Josh Marshall is editor and publisher of TalkingPointsMemo.com.

Articles by Josh

AP: "The heart of President Bush's plan for Social Security, allowing younger workers to create personal accounts in exchange for a lower guaranteed government benefit, is among the least popular elements with the public, Republican pollsters told House GOP leaders Tuesday."

I've always thought of Jack Kemp as sort of a sad figure. As I wrote a few years ago, "Most Republicans know that enterprise zones and other nostrums presented as alternatives to "failed" liberal social policy are window dressing. Kemp's problem is that he takes the window dressing seriously, but none of his GOP colleagues have the heart to tell him."

Now, he's telling the president to put privatization to a party-line vote. Let the Democrats block it. And then take it to the voters in 2006 ...

If the alternative is tax increases, cutting benefits or making people work longer, the country would be much better off if the Democrats filibuster the president's personal-accounts proposal to death this year than if he gives in to their pigheadedness and takes personal accounts off the table. Let the Democrats obstruct passage of personal accounts, if they have the courage, and then let's go to the American people on the matter in the 2006 elections. That's the way democracy works, and we know that whatever the people decide will be right.


This is part of what I mean by no one having the heart to tell him. The alternative is cutting benefits? Private accounts equal cutting benefits. Any fool realizes that. No less a bamboozler than Rep. Allen Boyd says in his own defense today that "[p]ersonal accounts are a way to let <$Ad$> these workers recoup those [benefit cuts] and likely earn even more for retirement than they could under today's system."

In other words, private accounts are a sort of generational consolation prize for having the social compact broken during your lifetime. Heck, if you're lucky, you might even make it all back.

But on the main point, Kemp is right. Take it to the voters. Yes, I think Republicans will regret it. But you can never really know how an election is going to come off or what the results will be. We should take this to voters because that is what Democracy is about. And as much as the president likes to pretend otherwise, this issue never got a serious airing in 2004. This is an issue, if there ever was one, on which the Democrats should have the courage of their convictions.

Two or three months ago, when Democrats set about trying to thwart the president's plan, there was little assurance they'd be successful. As much as the aim was to win, it was to lose well rather than lose badly -- divided, double-crossed and having caved on principle -- if losing it had to be.
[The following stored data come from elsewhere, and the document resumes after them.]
/-! ### WellFormed: one ill-formed term per check -/

theorem test_wf_body_too_long : (Instr.rxPing { fPing with body := [1, 2, 3, 4, 5] }).wellFormed p12 = false := by decide
theorem test_wf_body_longest : (Instr.rxPing { fPing with body := [1, 2, 3, 4] }).wellFormed p12 = true := by decide
theorem test_wf_synthetic_only_noop : (Instr.rxAck Frame.syntheticNoop).wellFormed p12 = false := by decide
theorem test_wf_synthetic_fixed : (Instr.rxNoop { Frame.syntheticNoop with seq := 1 }).wellFormed p12 = false := by decide
theorem test_wf_synthetic_noop : (Instr.rxNoop Frame.syntheticNoop).wellFormed p12 = true := by decide
theorem test_wf_fragment_empty : (Instr.txData0F 0 0 []).wellFormed p12 = false := by decide
theorem test_wf_fragment_too_long : (Instr.txData11 0 0 0 [1, 2, 3, 4, 5]).wellFormed p12 = false := by decide
theorem test_wf_start_control_type : (Instr.txStart 0 0 0x0D 1).wellFormed p12 = false := by decide
theorem test_wf_start_peer_type : (Instr.txStart 0 0 0x10 1).wellFormed p12 = false := by decide
theorem test_wf_start_lost_low_byte : (Instr.txStart 0 0 0x11 0x0101).wellFormed p10 = false := by decide
theorem test_wf_register_foreign_token :
    (Instr.register 0x10 ⟨2⟩).wellFormed ⟨12, 1, 0, none, none, none, some 2⟩ = false ∧
      (Instr.register 0x10 ⟨1⟩).wellFormed ⟨12, 1, 0, none, none, none, some 2⟩ = true := by decide
theorem test_wf_start_lost_length : (Instr.txStart 0 0 0x11 0x0100).wellFormed p9 = false := by decide

/-! ### Decoding: a word written from the spec's encoding for every constructor -/

/-- V30, V31: own origin, whatever the checksum. -/
theorem test_word_rxOwnOrigin :
    decodeInbound p12 [0x01, 0, 0, 8, 9, 0, 0, 0, 0, 0, 0, 0] = .rxOwnOrigin 0 ⟨0, 0, 9, 0, 0, 0, [], false⟩ ∧
      decodeInbound p12 [0x11, 0, 7, 9, 0x1F, 0, 0, 0, 1, 0, 0, 0] =
        .rxOwnOrigin 8 ⟨0, 7, 0x1F, 0, 0, 0, [1], false⟩ := by decide
/-- V2, V19. -/
theorem test_word_rxNoop :
    decodeInbound p12 [0x00, 0, 0, 8, 8, 0, 0, 0, 0, 0, 0, 0] = .rxNoop fNoop ∧
      [[], [1, 2, 3], [0x10, 0, 0, 7, 0x17, 0, 0, 0, 0, 0, 0, 0], [0x10, 0, 0, 0x0D, 0, 0, 0, 0, 0, 0, 0, 0]].all
        (fun raw => decodeInbound p12 raw == .rxNoop Frame.syntheticNoop) = true := by decide
theorem test_word_rxPing : decodeInbound p12 [0x02, 0, 0x33, 8, 0x39, 0, 0, 0, 0, 0, 0, 0] = .rxPing fPing := by decide
theorem test_word_rxPong : decodeInbound p12 [0x04, 0, 0, 8, 0x0C, 0, 0, 0, 0, 0, 0, 0] = .rxPong fPong := by decide
theorem test_word_rxAck : decodeInbound p12 [0x06, 0, 7, 8, 9, 0, 0, 0, 0, 0, 0, 0] = .rxAck fAck := by decide
theorem test_word_rxReject :
    decodeInbound p12 [0x08, 0, 7, 9, 0x0F, 0, 0, 0, 0x09, 0, 0, 0] = .rxReject fReject := by decide
theorem test_word_rxStart :
    decodeInbound p12 [0x0A, 0, 7, 0x0B, 0x13, 0, 0, 0, 0x10, 0, 5, 0] = .rxStart fStart := by decide
theorem test_word_rxEnd : decodeInbound p12 [0x0C, 2, 7, 8, 1, 0, 0, 0, 0, 0, 0, 0] = .rxEnd fEnd := by decide
/-- V11. -/
theorem test_word_rxData0E :
    decodeInbound p12 [0x0E, 0, 0, 9, 7, 0, 0, 0, 0, 0, 0, 0] = .rxData0E ⟨0, 0, 7, 0, 0, 0, [0], false⟩ := by decide
/-- V16: padding is not read. V17: reserved bytes are. -/
theorem test_word_rxData10 :
    decodeInbound p12 [0x10, 0, 7, 9, 0x4B, 0, 0, 0, 0x55, 0, 0xFF, 0] =
        .rxData10 0 ⟨0, 7, 0x4B, 0, 0, 0, [0x55], false⟩ ∧
      decodeInbound p12 [0x10, 0, 7, 9, 0x96, 0xAA, 0xBB, 0xCC, 0x55, 0, 0, 0] =
        .rxData10 0 ⟨0, 7, 0x96, 0xAA, 0xBB, 0xCC, [0x55], false⟩ := by decide
/-- `001xxxx0` with x = 1111. -/
theorem test_word_rxData20 :
    decodeInbound p12 [0x3E, 1, 2, 9, 0x6E, 0, 0, 0, 0x5A, 0, 0, 0] =
      .rxData20 0xF ⟨1, 2, 0x6E, 0, 0, 0, [0x5A], false⟩ := by decide
/-- `01xxxxx0` with x = 01001. -/
theorem test_word_rxData40 :
    decodeInbound p12 [0x52, 0, 0, 8, 0x5A, 0, 0, 0, 0, 0, 0, 0] =
      .rxData40 9 ⟨0, 0, 0x5A, 0, 0, 0, [], false⟩ := by decide
/-- V10: `1xxxxxx0` with x = 111111. -/
theorem test_word_rxData80 :
    decodeInbound p12 [0xFE, 0x80, 1, 8, 0x77, 0, 0, 0, 0, 0, 0, 0] =
      .rxData80 0x3F ⟨0x80, 1, 0x77, 0, 0, 0, [], false⟩ := by decide
/-- R72: with the other parity the odd codes are the peer's. -/
theorem test_word_other_parity :
    decodeInbound q12 [0x01, 0, 0, 8, 9, 0, 0, 0] = .rxNoop ⟨0, 0, 9, 0, 0, 0, [], false⟩ ∧
      decodeInbound q12 [0x10, 0, 0, 8, 0x18, 0, 0, 0] = .rxOwnOrigin 8 ⟨0, 0, 0x18, 0, 0, 0, [], false⟩ := by decide
/-- V1. -/
theorem test_word_txNoop : decodeOutbound p12 [0x01, 0, 0, 8, 9, 0, 0, 0, 0, 0, 0, 0] = .ok .txNoop := by decide
theorem test_word_txPing : decodeOutbound p12 [0x03, 0, 0, 8, 0x0B, 0, 0, 0, 0, 0, 0, 0] = .ok .txPing := by decide
theorem test_word_txPong :
    decodeOutbound p12 [0x05, 0, 0x33, 8, 0x3E, 0, 0, 0, 0, 0, 0, 0] = .ok (.txPong 0x33) := by decide
/-- V3. -/
theorem test_word_txAck : decodeOutbound p12 [0x07, 5, 9, 8, 3, 0, 0, 0, 0, 0, 0, 0] = .ok (.txAck 5 9) := by decide
/-- V4. -/
theorem test_word_txReject :
    decodeOutbound p12 [0x09, 5, 9, 9, 0x1C, 0, 0, 0, 0x10, 0, 0, 0] = .ok (.txReject 5 9 0x10) := by decide
/-- V7; V13 with `PACKET_SIZE = 9`; with 10 bytes the high length byte fits. -/
theorem test_word_txStart :
    decodeOutbound p12 [0x0B, 0, 7, 0x0B, 0x13, 0, 0, 0, 0x11, 0, 5, 0] = .ok (.txStart 0 7 0x11 5) ∧
      decodeOutbound p9 [0x0B, 0, 7, 9, 0x14, 0, 0, 0, 0x11] = .ok (.txStart 0 7 0x11 0) ∧
      decodeOutbound p10 [0x0B, 0, 7, 0x0A, 0x16, 0, 0, 0, 0x11, 1] = .ok (.txStart 0 7 0x11 0x0100) := by decide
/-- V8. -/
theorem test_word_txEnd : decodeOutbound p12 [0x0D, 2, 7, 8, 0, 0, 0, 0, 0, 0, 0, 0] = .ok (.txEnd 2 7) := by decide
theorem test_word_txData0F :
    decodeOutbound p12 [0x0F, 0, 0, 9, 6, 0, 0, 0, 0, 0, 0, 0] = .ok (.txData0F 0 0 [0]) := by decide
/-- V5. -/
theorem test_word_txData11 :
    decodeOutbound p12 [0x11, 0, 7, 0x0C, 0x38, 0, 0, 0, 0xDE, 0xAD, 0xBE, 0xEF] =
      .ok (.txData11 0 0 7 [0xDE, 0xAD, 0xBE, 0xEF]) := by decide
theorem test_word_txData21 :
    decodeOutbound p12 [0x3F, 0, 1, 9, 0x36, 0, 0, 0, 1, 0, 0, 0] = .ok (.txData21 0xF 0 1 [1]) := by decide
theorem test_word_txData41 :
    decodeOutbound p12 [0x41, 2, 3, 9, 0xC9, 0, 0, 0, 0x80, 0, 0, 0] = .ok (.txData41 0 2 3 [0x80]) := by decide
theorem test_word_txData81 :
    decodeOutbound p12 [0xFF, 1, 0, 0x0C, 0xF6, 0, 0, 0, 1, 2, 3, 4] = .ok (.txData81 0x3F 1 0 [1, 2, 3, 4]) := by
  decide
/-- R68. -/
theorem test_word_commands :
    decodeCommand ⟨0, [1], 0x10, 2, ⟨3⟩⟩ = .tick ∧ decodeCommand ⟨1, [1], 0x10, 2, ⟨3⟩⟩ = .submit [1] 0x10 2 ∧
      decodeCommand ⟨2, [1], 0x10, 2, ⟨3⟩⟩ = .register 0x10 ⟨3⟩ ∧ decodeCommand ⟨3, [1], 0x10, 2, ⟨3⟩⟩ = .ping := by
  decide
/-- What is no transmitted frame is rejected, each way by its name. -/
theorem test_word_rejected :
    decodeOutbound p12 [0x01, 0, 0, 8, 9, 0, 0, 0] = .error .txSize ∧
      decodeOutbound p12 [0x01, 0, 0, 7, 6, 0, 0, 0, 0, 0, 0, 0] = .error .txLength ∧
      decodeOutbound p12 [0x01, 0, 0, 8, 8, 0, 0, 0, 0, 0, 0, 0] = .error .txChecksum ∧
      decodeOutbound p12 [0x01, 0, 0, 8, 8, 0, 1, 0, 0, 0, 0, 0] = .error .txReserved ∧
      decodeOutbound p12 [0x01, 0, 0, 8, 9, 0, 0, 0, 0, 0, 0, 1] = .error .txPadding ∧
      decodeOutbound p12 [0x00, 0, 0, 8, 8, 0, 0, 0, 0, 0, 0, 0] = .error .txOrigin ∧
      decodeOutbound p12 [0x01, 1, 0, 8, 8, 0, 0, 0, 0, 0, 0, 0] = .error .txForm := by decide
/-- V12, V13: the body is cut before the header is built (R77). -/
theorem test_encode_truncates :
    encodeFrame p12 0x11 0 7 [1, 2, 3, 4, 5, 6] = [0x11, 0, 7, 0x0C, 0x1E, 0, 0, 0, 1, 2, 3, 4] ∧
      encodeFrame p9 0x0B 0 7 [0x11, 1, 0x2C] = [0x0B, 0, 7, 9, 0x14, 0, 0, 0, 0x11] := by decide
With apologies, let me refer back to what I wrote on December 20th ...

The GOP has the White House and solid majorities in both chambers. If they can hold their troops together, they can write the bill, pass it, and sign it into law before anyone gets another chance at the ballot box. But, as important as winning is in this case (and I'm a good deal more optimistic than many of my friends and colleagues seem to be), winning isn't everything.

If Democrats have to lose this, they must be sure to lose well.

Do they spin and shuffle and whine and sputter on about how bad the whole thing is? Or do they make this into a clear choice -- where Democrats support Social Security for a clear set of reasons rooted in values and policy, and Republicans oppose it?

If the lies about the program's unviability are volubly refuted, the party division made clear, and the reasons why Social Security is good for America are ably argued, then let the chips fall where they may. But if it's all tactics, the outmoded bag of tricks and risk-aversion, playing at the margins and wringing of hands, that will truly be unforgivable.


The same goes for 2006. Don't fret. Take it to the people.

From Adriel Bettelheim of CQ Weekly comes this ...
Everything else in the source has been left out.